In this instance, he appreciates the full complexity of emotions in life and art. Vygotsky further distinguishes emotions, which are always unclear, from sensations, which can be known clearly. The inherent ambiguity of emotions makes them a source of creative potential.

Like Stanislavski, Vygotsky described texts as incomplete and merely suggestive of the thought and emotion that lie beneath (Stanislavski, 1936). Accordingly, Wolf et al. (1997) state that actors “need not only deliver lines on stage, but also create hypothetical affective worlds of their characters off stage by negotiating among actors, for the ‘full person’ has to interact with other characters/players” (p. 496). Because human emotion is the stuff of artistic drama, emotional knowledge and skills relating to the self and to others are vital to the professional development of the actor, the playwright, theatrical designers, and directors. These theatre artists develop a common vocabulary related to key concepts introduced by Stanislavski such as motivation, want, need, goal, objective, conflict, and tactic.
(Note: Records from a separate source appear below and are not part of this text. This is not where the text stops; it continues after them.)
/-- NAV_WORD (R186, R188): a demodulated word is written to the navigation ring; the one that completes the GPS UTC parameters
with every word's parity passing makes them valid. -/
def execNavWord (dt : Nat) (n : Fin 32) (word : BitVec 30) (parityOk : Bool) (subframe wordNum tow : Nat)
    (utc : Option GpsUtc) (s : State) : Host.Outcome State Fault Refusal :=
  actPd0 dt (fun s =>
    let c := s.gnss.chan[n]
    if gnssRuns s && c.role == .track then
      let e : NavEntry := { word := word, parityOk := parityOk, prn := c.prn, subframe := subframe % 8,
                            wordNum := wordNum % 16, tow := tow % 2 ^ 17 }
      let s := modGnss (fun g => { g with navRing := (e :: g.navRing).take 512, navHead := (g.navHead + 1) % 65536 }) s
      let s := modChan n (noteParity subframe wordNum tow parityOk) s
      if !parityOk then count 0x070012 s
      else
        let s := keepNav c.prn subframe wordNum tow word.toNat s
        let s := if wordNum == 2 then refreshTiming (modGnss (fun g => { g with towKnown := true }) s) else s
        match utc with
        | some u =>
          if utcComplete s.gnss.chan[n] then
            emit 0x070D { modGnss (fun g => { g with utc := some u, utcWeek := weekNow s }) s with
              pd0 := { s.pd0 with utcParams := keep u s.pd0.utcParams } }
          else s
        | none => s
    else s) s

/-- Squared distance of two positions, mm². -/
def distSq (a b : Int × Int × Int) : Int :=
  (a.1 - b.1) * (a.1 - b.1) + (a.2.1 - b.2.1) * (a.2.1 - b.2.1) + (a.2.2 - b.2.2) * (a.2.2 - b.2.2)

/-- The mean of the survey's fixes. -/
def surveyMean (g : Gnss) : Int × Int × Int :=
  let n : Rat := (g.surveyN : Nat)
  (wholeOf ((g.sumX : Rat) / n), wholeOf ((g.sumY : Rat) / n), wholeOf ((g.sumZ : Rat) / n))

/-- σ² of the fixes about their mean, mm² (R177). -/
def surveyVar (g : Gnss) : Rat :=
  if g.surveyN = 0 then 0
  else
    let n : Rat := (g.surveyN : Nat)
    ((g.sumSq : Rat) - ((g.sumX * g.sumX + g.sumY * g.sumY + g.sumZ * g.sumZ : Int) : Rat) / n) / n

/-- SE² of R177, mm²: σ² / (n / 60). -/
def surveySeSq (g : Gnss) : Rat := if g.surveyN = 0 then 0 else surveyVar g * 60 / (g.surveyN : Nat)

/-- The survey meets its limit (R177). -/
def surveyDone (s : State) : Bool :=
  decide ((gnssCfg s).surveyMinS ≤ s.gnss.surveyN) &&
  decide (surveySeSq s.gnss ≤ ((gnssCfg s).surveyLimitMm : Rat) * (gnssCfg s).surveyLimitMm)

/-- A fix joins the survey (R177); where it meets the limit the mean is held and retained, with event 0x0703. -/
def surveyFix (x y z : Int) (s : State) : State :=
  let s := modGnss (fun g => { g with
    surveyN := g.surveyN + 1, sumX := g.sumX + x, sumY := g.sumY + y, sumZ := g.sumZ + z
    sumSq := g.sumSq + x * x + y * y + z * z }) s
  if surveyDone s then
    let m := surveyMean s.gnss
    refreshTiming (emit 0x0703 { modGnss (fun g => { g with
      held := some m, posSource := 1 }) s with
      pd0 := { s.pd0 with position := keep { x := m.1, y := m.2.1, z := m.2.2, source := 1 } s.pd0.position } })
  else s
As theatre artists explore these concepts in relationship to the characters in a play, they use a vocabulary of emotion. For example, a director may ask an actor to consider Juliet’s motivation in her monologue that begins “Gallop apace you fiery footed steeds, towards Phoebus’ lodging” in Shakespeare’s Romeo and Juliet (Act III, Scene II). What does she want? What is her need? The answers to all these questions involve feeling words. Juliet is motivated to speak because she wants to bring on the night so that Romeo can to come to her. She wants Romeo, love, connection, sexual release, passion, friendship, joy, and bliss. The conflict is that, because their love is forbidden, while it is day she cannot see her love. The conflict causes her to feel tension, desire, anticipation, hope, fear, anger, frustration, and impatience. Juliet uses various tactics as she talks. She commands, pleads, cajoles, seduces, threatens, and rages.

Community-based arts programs that include high-standards of theatre practice introduce this kind of emotional vocabulary with the safe distance of scenes and characters in a play. This vocabulary is then transferable to the more personal dynamics that take place in the process of expressing one’s own emotions and developing deep and meaningful interpersonal relationships.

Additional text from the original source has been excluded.